AI presents perhaps the most promising and dynamic opportunity of the early 21st century. The same shared values and processes that made the U.S. Navy the world leader in nuclear energy, signals intelligence, satellite systems, interservice operations, and distributed command and control also can enable the service to push AI technologies further, and with more consistent success, than have even the most innovative tech companies. But without a firm commitment to the right principles, the Navy could concede lethality and squander precious resources on systems not suitable for high-end conflict. More than anything else, warfighters need to step up and ensure that implementing the new national AI strategy does not overreach or undermine established principles of command.

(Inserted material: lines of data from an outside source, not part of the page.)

-- ==== Sys2Proof/Machine/Locate.lean ====
section
/-! DEFINITION. Where things are: the accessors of partitions, dies, cores and teams, the numbering of every byte the
package reaches as a location, address decoding (spec/04 R67-R70) and the page walk (R72, R73, spec/23 R386). -/

namespace Sys2Proof.Machine

/-! ### Accessors -/

def partOf (s : State) (p : BitVec 4) : Part := mapGet {} s.parts p.toNat
def setPart (s : State) (p : BitVec 4) (x : Part) : State := { s with parts := mapSet {} s.parts p.toNat x }
def dieOf (s : State) (d : Nat) : DieState := mapGet {} s.dies d
def setDie (s : State) (d : Nat) (x : DieState) : State := { s with dies := mapSet {} s.dies d x }
def gateOf (s : State) (c : Nat) : Gate := mapGet {} s.gates c
def setGate (s : State) (c : Nat) (x : Gate) : State := { s with gates := mapSet {} s.gates c x }

/-- A core's key: die × 64 + core. -/
def coreKey (die : BitVec 4) (core : BitVec 6) : Nat := die.toNat * 64 + core.toNat
def placeKey (p : Place) : Nat := coreKey p.die p.core
def coreAt (s : State) (k : Nat) : CoreState := mapGet {} s.cores k
def setCore (s : State) (k : Nat) (x : CoreState) : State := { s with cores := mapSet {} s.cores k x }

/-- A core that passed self-test and whose die is not lost (R18, R20). -/
def coreLive (s : State) (die : Nat) (core : Nat) : Bool :=
  die < 8 && core < 48 && (s.dlive.getD die 0).getLsbD core

/-- The cluster of a core: die × 6 + core / 8. -/
def clusterOf (die core : Nat) : Nat := die * 6 + core / 8

/-- The partition that a cluster belongs to, if any (R16, R392). -/
def partOfCluster (s : State) (c : Nat) : Option (BitVec 4) :=
  (s.parts.find? fun x => x.2.pclus.getLsbD c).map fun x => BitVec.ofNat 4 x.1

/-- The partition that a slice of device memory belongs to (R392). -/
def partOfSlice (s : State) (i : Nat) : Option (BitVec 4) :=
  (s.parts.find? fun x => x.2.pmem.getLsbD i).map fun x => BitVec.ofNat 4 x.1

/-- The team in a context: the current team or another resident one. -/
def teamAt (s : State) (p : Place) : Option Team :=
  if s.team.place = p && s.team.status != .vacant then some s.team
  else s.others.find? fun t => t.place = p

/-- Apply a change to the team of a context. -/
def mapTeam (s : State) (p : Place) (f : Team → Team) : State :=
  if s.team.place = p && s.team.status != .vacant then { s with team := f s.team }
  else { s with others := s.others.map fun t => if t.place = p then f t else t }

/-- Apply a change to every team. -/
def mapTeams (s : State) (f : Team → Team) : State := { s with team := f s.team, others := s.others.map f }

/-- A change to the teams that a pre-emption has saved. -/
def mapSaved (s : State) (f : Team → Team) : State :=
  { s with preempted := s.preempted.map fun x => { x with teams := x.teams.map f } }

/-- Every resident team. -/
def teamsOf (s : State) : List Team := (if s.team.status = .vacant then [] else [s.team]) ++ s.others

/-- The current team changed. -/
def State.upd (s : State) (f : Team → Team) : State := { s with team := f s.team }

/-- The target word that names a context (R289). -/
def targetWord (p : Place) : Word :=
  BitVec.ofNat 64 (p.ctx.toNat + p.core.toNat * 2 ^ 8 + p.die.toNat * 2 ^ 16)

/-- The context that a target word names, by its three fields; its other bits, which R289 gives as 0, are not looked at.
DESIGN CHOICE, log 70. -/
def placeOfTarget (w : Word) : Place :=
  ⟨BitVec.ofNat 4 (fld w 19 16), BitVec.ofNat 6 (fld w 13 8), BitVec.ofNat 5 (fld w 4 0)⟩

/-- The live launch of a partition with a launch number. -/
def levelOfLaunch (s : State) (p : BitVec 4) (n : BitVec 32) : Option Level :=
  s.levels.find? fun l => l.kind = .launch && l.part = p && l.launch = n

def mapLevel (s : State) (serial : Nat) (f : Level → Level) : State :=
  { s with levels := s.levels.map fun l => if l.serial = serial then f l else l }

/-- The number of a link in the link table: the hall ports of compute and memory dies, twin bridges, Folros Links. -/
def linkKey : Link → Nat
  | .compute d => d.toNat
  | .memory m => 8 + m.toNat
  | .twin i => 12 + i.toNat
  | .folros j => 16 + j.toNat

def linkOf (s : State) (k : Nat) : LinkState := mapGet {} s.links k
def setLink (s : State) (k : Nat) (x : LinkState) : State := { s with links := mapSet {} s.links k x }

/-- The links with a retraining window open, which hold their traffic (R357, R447). -/
def heldLinks (s : State) : List Nat := (s.links.filter fun x => x.2.retraining).map (·.1)
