/-- The line that holds an address as the team fetches it, or its failure by R415 steps 1 to 3: the cause and CODE. A
line that fails parity is fetched again from L2 (R445). A fetch from a poisoned line fails as one that fails parity again,
since poison is never returned as a value: DESIGN CHOICE, log 71. -/
def fetchLine (s : State) (t : Team) (a : Word) : Except (Byte × Nat) Line :=
  if a.toNat / 2 ^ 52 != 0 then .error (0x11, 0)
  else
    match fetchLoc s t.who a with
    | .error c => .error (0x13, c)
    | .ok loc =>
      let l1 := lineOfBytes (bytesBy (fetchByte s t) loc 64)
      let l := if l1.parityOk then l1 else lineOfBytes (memBytes s loc 64)
      if !l.parityOk || poisoned s loc then .error (0x51, 0)
      else if l.illegal != 0 then .error (0x20, l.illegal)
      else .ok l

/-- The TGT bit that a transfer to an address is checked against (R167): none while its line fails an earlier check. -/
def tgtBit (s : State) (t : Team) (a : Word) : Option Bool :=
  match fetchLine s t a with
  | .error _ => none
  | .ok l =>
    if l.fillAt (parcelOf a) then
      match fetchLine s t (lineBase a + 64) with
      | .error _ => none
      | .ok l2 => some (l2.tgt 0)
    else some (l.tgt (parcelOf a))

/-- A checked transfer's target (R415 check 4, R416): the cause it raises, if any. -/
def badTarget (s : State) (t : Team) (a : Word) : Option Byte :=
  if a.toNat / 2 ^ 52 != 0 then some 0x11
  else if a.toNat % 4 != 0 || a.toNat % 64 = 60 then some 0x21
  else if tgtBit s t a = some false then some 0x21
  else none

/-- Whether the line at FCONT passes every step of R415 (R417). -/
def contOk (s : State) (t : Team) (a : Word) : Bool :=
  a.toNat / 2 ^ 52 == 0 && a.toNat % 64 != 60 && tgtBit s t a == some true

/-! ### Taking a stop: redirection, halt and capsule fault (R295, R400, R403) -/

/-- Redirection, after the frame has been written (R400 steps 2 to 5). -/
def redirect (s : State) (x : Stop) : State :=
  let t := s.team
  let s1 : State := { withdraw s t.place with team :=
    { giveUp t with
             setAsides := ⟨t.em, t.dstk, t.lstk, t.fframe, x.pc, x.cause⟩ :: t.setAsides, em := laneMask t.lanes, dstk := [], lstk := [],
             fcont := 0, pix := 0, pc := t.fcont, status := .ready, pairShadow := none, inPair := false,
             useCmode := false, stopNo := s.serial, waitReported := false } }
  let s2 := flushCore (bumpSerial s1) (placeKey t.place)
  postNotice s2 t.part (entryBytes 2 x.cause.toNat (targetWord t.place) t.fframe 0 [])

def recWord (s : State) (rcd off : Nat) : Word := BitVec.ofNat 64 (memNat s (rcd + off) 8)
def recSet (s : State) (rcd off : Nat) (v : Word) : State := ownWrite s (rcd + off) (bytesOfNat 8 v.toNat)

/-- The owner fields of a held record name the team. -/
def owns (s : State) (t : Team) (rcd : Nat) : Bool :=
  (recWord s rcd 0).getLsbD 0 && recWord s rcd 8 == ownerWord t

/-- The end of an instance: OUT and SINST, HELD := 0 (R259, R295). -/
def endInstance (s : State) (rcd out : Nat) : State :=
  let w0 := recWord s rcd 0
  let s1 := recSet s rcd 192 (BitVec.ofNat 64 (out + fld w0 63 32 * 2 ^ 32))
  let s2 := recSet s1 rcd 0 (setFld w0 0 0 0)
  { s2 with locks := s2.locks.filter fun l => l != rcd, bodies := s2.bodies.filter fun b => b.1 != rcd }

/-- A record marked broken: OUT, SINST, HELD and STATE as one act (R295, R450). -/
def breakRecord (s : State) (rcd : Nat) : State := recSet (endInstance s rcd 3) rcd 16 0
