-- ==== Sys2Proof/Machine/Service.lean ====
section
/-! DEFINITION. Requests that a bank or the owning service team performs as one act while their team is held until the
reply: LDFE (spec/11 R248), queues (R260, R261), dispensers (R262-R264) and the capsule steps (R259, spec/13). -/

namespace Sys2Proof.Machine

/-! ### Accesses of any length -/

/-- The bytes of pieces at their points of coherence, and whether any is poisoned. -/
def readPieces (s : State) (p : BitVec 4) (ps : List (Nat × Nat)) : List Byte := ps.flatMap fun x => farBytes s p x.1 x.2
def piecesPoisoned (s : State) (ps : List (Nat × Nat)) : Bool := ps.any fun x => poisonedIn s x.1 x.2
def flushPieces (s : State) (ps : List (Nat × Nat)) : State := ps.foldl (fun s x => flushLines s x.1 x.2) s

def writePieces (s : State) (p : BitVec 4) (pl : Place) : List (Nat × Nat) → List Byte → State
  | [], _ => s
  | (loc, n) :: rest, bs => writePieces (performStore s p pl loc (bs.take n)) p pl rest (bs.drop n)

/-- What a service team's own read or write of its requester's memory gives. -/
abbrev SvcM (α : Type) := Except SvcReply α

/-- An access of the service team of a cluster to pieces is held on its way (R357, R452). -/
def svcHeld (s : State) (cl : Nat) (acc : Access) (ps : List (Nat × Nat)) : Bool :=
  (s.pkstat.halted != 0 || !(heldLinks s).isEmpty) && ps.any fun x => (linesOf x.1 x.2).any fun l =>
    (if acc = .wr then writeHalted s (l * 128) else heldByHalt s (l * 128)) || heldOnWay s (cl / 6) false (l * 128)

/-- The service team of a cluster has read [loc, loc + n) (R360). -/
def svcNoted (s : State) (cl : Nat) (a : BitVec 13) (loc n : Nat) : State := readPiecesL2 s (cl / 6) a [(loc, n)]

/-- Read n bytes at an address of the team, through its translation. -/
def svcRead (s : State) (cl : Nat) (t : Team) (va : Word) (n : Nat) : SvcM (List Byte × State) :=
  match locateSpan s t.who .rd va n with
  | .error (c, a) => .error (svcFault c 0 0 (some a))
  | .ok ps =>
    let s1 := flushPieces s ps
    if svcHeld s cl .rd ps then .error { held := true }
    else if piecesPoisoned s1 ps then .error (svcFault 0x50 4 0 (some va))
    else .ok (readPieces s1 t.part ps, readPiecesL2 s1 (cl / 6) t.asid ps)

/-- Write bytes at an address of the team. -/
def svcWrite (s : State) (cl : Nat) (t : Team) (va : Word) (bs : List Byte) : SvcM State :=
  match locateSpan s t.who .wr va bs.length with
  | .error (c, a) => .error (svcFault c 0 1 (some a))
  | .ok ps => if svcHeld s cl .wr ps then .error { held := true } else .ok (writePieces (flushPieces s ps) t.part t.place ps bs)

/-! ### Headers (R260, R262) -/

/-- A header: the slot array, the capacity, HEAD and TAIL. -/
structure Header where
  base : Word
  cap : Nat
  head : Nat
  tail : Nat
  deriving DecidableEq, Repr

1. U.S. Department of Defense, “Summary of the 2018 Department of Defense Artificial Intelligence Strategy: Harnessing AI to Advance Our Security and Prosperity,” Washington, DC.
2. Quoted by Bertrand Meyer in “John McCarthy,” blog@CACM, Communications of the Association for Computing Machinery, 28 October 2011.
3. Fink Densford, “Report: IBM Watson Delivered ‘Unsafe and Inaccurate’ Cancer Recommendations,” Mass Device, 25 July 2018.
4. Ian J. Goodfellow, Jonathon Shlens, and Christian Szegedy, “Explaining and Harvesting Adversarial Examples,” published as a conference paper at the International Conference on Learning Representations 2015, Mountain View, California.
5. National Transportation Safety Board, “Preliminary Report: Highway HWY19MH01,” 2018.
6. National Transportation Safety Board, “Preliminary Report: Highway HWY19MH01.”